Below are lines of data, and only some are wanted. Please repeat exactly those from the line that has "w = 0x46#7)" through the line that has "w = 0x49#7)".
##########
@[simp] theorem lenOf_wordC (a b : Reg) (eng : BitVec 3) (n t : BitVec 4) : lenOf (wordC a b eng (n ++ t)) = n := by
  unfold lenOf wordC
  repeat (first | rw [extract_high (by decide)] | rw [extract_low (by decide)])
  exact BitVec.extractLsb'_eq_self

@[simp] theorem lenLowOf_wordC (a b : Reg) (eng : BitVec 3) (n t : BitVec 4) : lenLowOf (wordC a b eng (n ++ t)) = t := by
  unfold lenLowOf wordC
  repeat (first | rw [extract_high (by decide)] | rw [extract_low (by decide)])
  exact BitVec.extractLsb'_eq_self

@[simp] theorem engOf_wordS (op : BitVec 7) (d a : Reg) (e : BitVec 3) (n : BitVec 9) (dir : BitVec 1) : engOf (wordS op d a (e ++ n) dir) = e := by
  unfold engOf wordS
  repeat (first | rw [extract_high (by decide)] | rw [extract_low (by decide)])
  exact BitVec.extractLsb'_eq_self

@[simp] theorem ereg9Of_wordS (op : BitVec 7) (d a : Reg) (e : BitVec 3) (n : BitVec 9) (dir : BitVec 1) : ereg9Of (wordS op d a (e ++ n) dir) = n := by
  unfold ereg9Of wordS
  repeat (first | rw [extract_high (by decide)] | rw [extract_low (by decide)])
  exact BitVec.extractLsb'_eq_self

/-- The two halves of fn, where a format got it whole. -/
theorem highOf_wordR_fn (op : BitVec 7) (d a b : Reg) (fn : BitVec 6) (lk : BitVec 4) :
    highOf (wordR op d a b fn lk) = fn.extractLsb' 3 3 := by
  unfold highOf wordR
  rw [extract_high (by decide)]
  exact extract_low (v := 22) (x := op ++ d ++ a ++ b) (y := fn) (by decide)

theorem lowOf_wordR_fn (op : BitVec 7) (d a b : Reg) (fn : BitVec 6) (lk : BitVec 4) :
    lowOf (wordR op d a b fn lk) = fn.extractLsb' 0 3 := by
  unfold lowOf wordR
  rw [extract_high (by decide)]
  exact extract_low (v := 22) (x := op ++ d ++ a ++ b) (y := fn) (by decide)

theorem decode_01 {w : IWord} (h : opOf w = 0x01#7) :
    decode w = decodeInteger w := by
  unfold decode; rw [h]; rfl

theorem decode_02 {w : IWord} (h : opOf w = 0x02#7) :
    decode w = decodeBit w := by
  unfold decode; rw [h]; rfl

theorem decode_03 {w : IWord} (h : opOf w = 0x03#7) :
    decode w = decodePointer w := by
  unfold decode; rw [h]; rfl

theorem decode_08 {w : IWord} (h : opOf w = 0x08#7) :
    decode w = some (.addi (dOf w) (aOf w) (immOf w)) := by
  unfold decode; rw [h]; rfl

theorem decode_09 {w : IWord} (h : opOf w = 0x09#7) :
    decode w = some (.andi (dOf w) (aOf w) (immOf w)) := by
  unfold decode; rw [h]; rfl

theorem decode_0a {w : IWord} (h : opOf w = 0x0A#7) :
    decode w = some (.ori (dOf w) (aOf w) (immOf w)) := by
  unfold decode; rw [h]; rfl

theorem decode_0b {w : IWord} (h : opOf w = 0x0B#7) :
    decode w = some (.xori (dOf w) (aOf w) (immOf w)) := by
  unfold decode; rw [h]; rfl

theorem decode_0c {w : IWord} (h : opOf w = 0x0C#7) :
    decode w = if immTopOf w = 0#9 then some (.slli (dOf w) (aOf w) (shamtOf w)) else none := by
  unfold decode; rw [h]; rfl

theorem decode_0d {w : IWord} (h : opOf w = 0x0D#7) :
    decode w = if immTopOf w = 0#9 then some (.srli (dOf w) (aOf w) (shamtOf w)) else none := by
  unfold decode; rw [h]; rfl

theorem decode_0e {w : IWord} (h : opOf w = 0x0E#7) :
    decode w = if immTopOf w = 0#9 then some (.srai (dOf w) (aOf w) (shamtOf w)) else none := by
  unfold decode; rw [h]; rfl

theorem decode_0f {w : IWord} (h : opOf w = 0x0F#7) :
    decode w = some (.paddi (dOf w) (aOf w) (immOf w)) := by
  unfold decode; rw [h]; rfl

theorem decode_10 {w : IWord} (h : opOf w = 0x10#7) :
    decode w = some (.lui (dOf w) (imm20Of w)) := by
  unfold decode; rw [h]; rfl

theorem decode_20 {w : IWord} (h : opOf w = 0x20#7) :
    decode w = decodeFloatS w := by
  unfold decode; rw [h]; rfl

theorem decode_21 {w : IWord} (h : opOf w = 0x21#7) :
    decode w = decodeFloatD w := by
  unfold decode; rw [h]; rfl

theorem decode_22 {w : IWord} (h : opOf w = 0x22#7) :
    decode w = decodeFusedS w := by
  unfold decode; rw [h]; rfl

theorem decode_23 {w : IWord} (h : opOf w = 0x23#7) :
    decode w = decodeFusedD w := by
  unfold decode; rw [h]; rfl

theorem decode_24 {w : IWord} (h : opOf w = 0x24#7) :
    decode w = decodeCompare w := by
  unfold decode; rw [h]; rfl

theorem decode_25 {w : IWord} (h : opOf w = 0x25#7) :
    decode w = decodeConvert w := by
  unfold decode; rw [h]; rfl

theorem decode_30 {w : IWord} (h : opOf w = 0x30#7) :
    decode w = some (.beq (dOf w) (aOf w) (immOf w)) := by
  unfold decode; rw [h]; rfl

theorem decode_31 {w : IWord} (h : opOf w = 0x31#7) :
    decode w = some (.bne (dOf w) (aOf w) (immOf w)) := by
  unfold decode; rw [h]; rfl

theorem decode_32 {w : IWord} (h : opOf w = 0x32#7) :
    decode w = some (.blt (dOf w) (aOf w) (immOf w)) := by
  unfold decode; rw [h]; rfl

theorem decode_33 {w : IWord} (h : opOf w = 0x33#7) :
    decode w = some (.bge (dOf w) (aOf w) (immOf w)) := by
  unfold decode; rw [h]; rfl

theorem decode_34 {w : IWord} (h : opOf w = 0x34#7) :
    decode w = some (.bltu (dOf w) (aOf w) (immOf w)) := by
  unfold decode; rw [h]; rfl

theorem decode_35 {w : IWord} (h : opOf w = 0x35#7) :
    decode w = some (.bgeu (dOf w) (aOf w) (immOf w)) := by
  unfold decode; rw [h]; rfl

theorem decode_36 {w : IWord} (h : opOf w = 0x36#7) :
    decode w = some (.bbs (dOf w) (aOf w) (immOf w)) := by
  unfold decode; rw [h]; rfl

theorem decode_37 {w : IWord} (h : opOf w = 0x37#7) :
    decode w = some (.bbc (dOf w) (aOf w) (immOf w)) := by
  unfold decode; rw [h]; rfl

theorem decode_38 {w : IWord} (h : opOf w = 0x38#7) :
    decode w = some (.jal (disp25Of w)) := by
  unfold decode; rw [h]; rfl

theorem decode_39 {w : IWord} (h : opOf w = 0x39#7) :
    decode w = some (.jalr (dOf w) (aOf w) (immOf w)) := by
  unfold decode; rw [h]; rfl

theorem decode_3a {w : IWord} (h : opOf w = 0x3A#7) :
    decode w = if waitTopOf w = 0#10 then some (.wait (dOf w) (aOf w) (waitMaskOf w)) else none := by
  unfold decode; rw [h]; rfl

theorem decode_40 {w : IWord} (h : opOf w = 0x40#7) :
    decode w = some (.ldB (dOf w) (aOf w) (modeOf w) (rxOf w) (offOf w) (lkOf w)) := by
  unfold decode; rw [h]; rfl

theorem decode_41 {w : IWord} (h : opOf w = 0x41#7) :
    decode w = some (.ldH (dOf w) (aOf w) (modeOf w) (rxOf w) (offOf w) (lkOf w)) := by
  unfold decode; rw [h]; rfl

theorem decode_42 {w : IWord} (h : opOf w = 0x42#7) :
    decode w = some (.ldW (dOf w) (aOf w) (modeOf w) (rxOf w) (offOf w) (lkOf w)) := by
  unfold decode; rw [h]; rfl

theorem decode_43 {w : IWord} (h : opOf w = 0x43#7) :
    decode w = some (.ldD (dOf w) (aOf w) (modeOf w) (rxOf w) (offOf w) (lkOf w)) := by
  unfold decode; rw [h]; rfl

theorem decode_44 {w : IWord} (h : opOf w = 0x44#7) :
    decode w = some (.ldBu (dOf w) (aOf w) (modeOf w) (rxOf w) (offOf w) (lkOf w)) := by
  unfold decode; rw [h]; rfl

theorem decode_45 {w : IWord} (h : opOf w = 0x45#7) :
    decode w = some (.ldHu (dOf w) (aOf w) (modeOf w) (rxOf w) (offOf w) (lkOf w)) := by
  unfold decode; rw [h]; rfl

theorem decode_46 {w : IWord} (h : opOf w = 0x46#7) :
    decode w = some (.ldWu (dOf w) (aOf w) (modeOf w) (rxOf w) (offOf w) (lkOf w)) := by
  unfold decode; rw [h]; rfl

theorem decode_48 {w : IWord} (h : opOf w = 0x48#7) :
    decode w = if lkOf w = 0x0#4 then some (.stB (dOf w) (aOf w) (modeOf w) (rxOf w) (offOf w)) else none := by
  unfold decode; rw [h]; rfl

theorem decode_49 {w : IWord} (h : opOf w = 0x49#7) :
    decode w = if lkOf w = 0x0#4 then some (.stH (dOf w) (aOf w) (modeOf w) (rxOf w) (offOf w)) else none := by
  unfold decode; rw [h]; rfl

theorem decode_4a {w : IWord} (h : opOf w = 0x4A#7) :
    decode w = if lkOf w = 0x0#4 then some (.stW (dOf w) (aOf w) (modeOf w) (rxOf w) (offOf w)) else none := by
  unfold decode; rw [h]; rfl

theorem decode_4b {w : IWord} (h : opOf w = 0x4B#7) :
    decode w = if lkOf w = 0x0#4 then some (.stD (dOf w) (aOf w) (modeOf w) (rxOf w) (offOf w)) else none := by
  unfold decode; rw [h]; rfl

theorem decode_4c {w : IWord} (h : opOf w = 0x4C#7) :
    decode w = if rxOf w = 0x0#1 then some (.ldAcq (dOf w) (aOf w) (modeOf w) (offOf w) (lkOf w)) else none := by
  unfold decode; rw [h]; rfl

theorem decode_4d {w : IWord} (h : opOf w = 0x4D#7) :
    decode w = if rxOf w = 0x0#1 ∧ lkOf w = 0x0#4 then some (.stRel (dOf w) (aOf w) (modeOf w) (offOf w)) else none := by
  unfold decode; rw [h]; rfl

theorem decode_4e {w : IWord} (h : opOf w = 0x4E#7) :
    decode w = decodeFence w := by
  unfold decode; rw [h]; rfl

theorem decode_50 {w : IWord} (h : opOf w = 0x50#7) :
    decode w = decodeAmoD w := by
  unfold decode; rw [h]; rfl

theorem decode_51 {w : IWord} (h : opOf w = 0x51#7) :
    decode w = decodeAmoW w := by
  unfold decode; rw [h]; rfl

theorem decode_52 {w : IWord} (h : opOf w = 0x52#7) :
    decode w = if rxOf w = 0x0#1 then some (.lrw (dOf w) (aOf w) (modeOf w) (offOf w) (lkOf w)) else none := by
  unfold decode; rw [h]; rfl

theorem decode_53 {w : IWord} (h : opOf w = 0x53#7) :
    decode w = if fnOf w = 0x0#6 then some (.sc (dOf w) (aOf w) (bOf w) (lkOf w)) else none := by
  unfold decode; rw [h]; rfl

theorem decode_54 {w : IWord} (h : opOf w = 0x54#7) :
    decode w = decodeRup w := by
  unfold decode; rw [h]; rfl

theorem decode_58 {w : IWord} (h : opOf w = 0x58#7) :
    decode w = decodeBarrier w := by
  unfold decode; rw [h]; rfl

theorem decode_59 {w : IWord} (h : opOf w = 0x59#7) :
    decode w = decodeQueue w := by
  unfold decode; rw [h]; rfl

theorem decode_5a {w : IWord} (h : opOf w = 0x5A#7) :
    decode w = decodeEstate w := by
  unfold decode; rw [h]; rfl

theorem decode_60 {w : IWord} (h : opOf w = 0x60#7) :
    decode w = decodeCommand w := by
  unfold decode; rw [h]; rfl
##########
TASK RESULT →
theorem decode_46 {w : IWord} (h : opOf w = 0x46#7) :
    decode w = some (.ldWu (dOf w) (aOf w) (modeOf w) (rxOf w) (offOf w) (lkOf w)) := by
  unfold decode; rw [h]; rfl

theorem decode_48 {w : IWord} (h : opOf w = 0x48#7) :
    decode w = if lkOf w = 0x0#4 then some (.stB (dOf w) (aOf w) (modeOf w) (rxOf w) (offOf w)) else none := by
  unfold decode; rw [h]; rfl

theorem decode_49 {w : IWord} (h : opOf w = 0x49#7) :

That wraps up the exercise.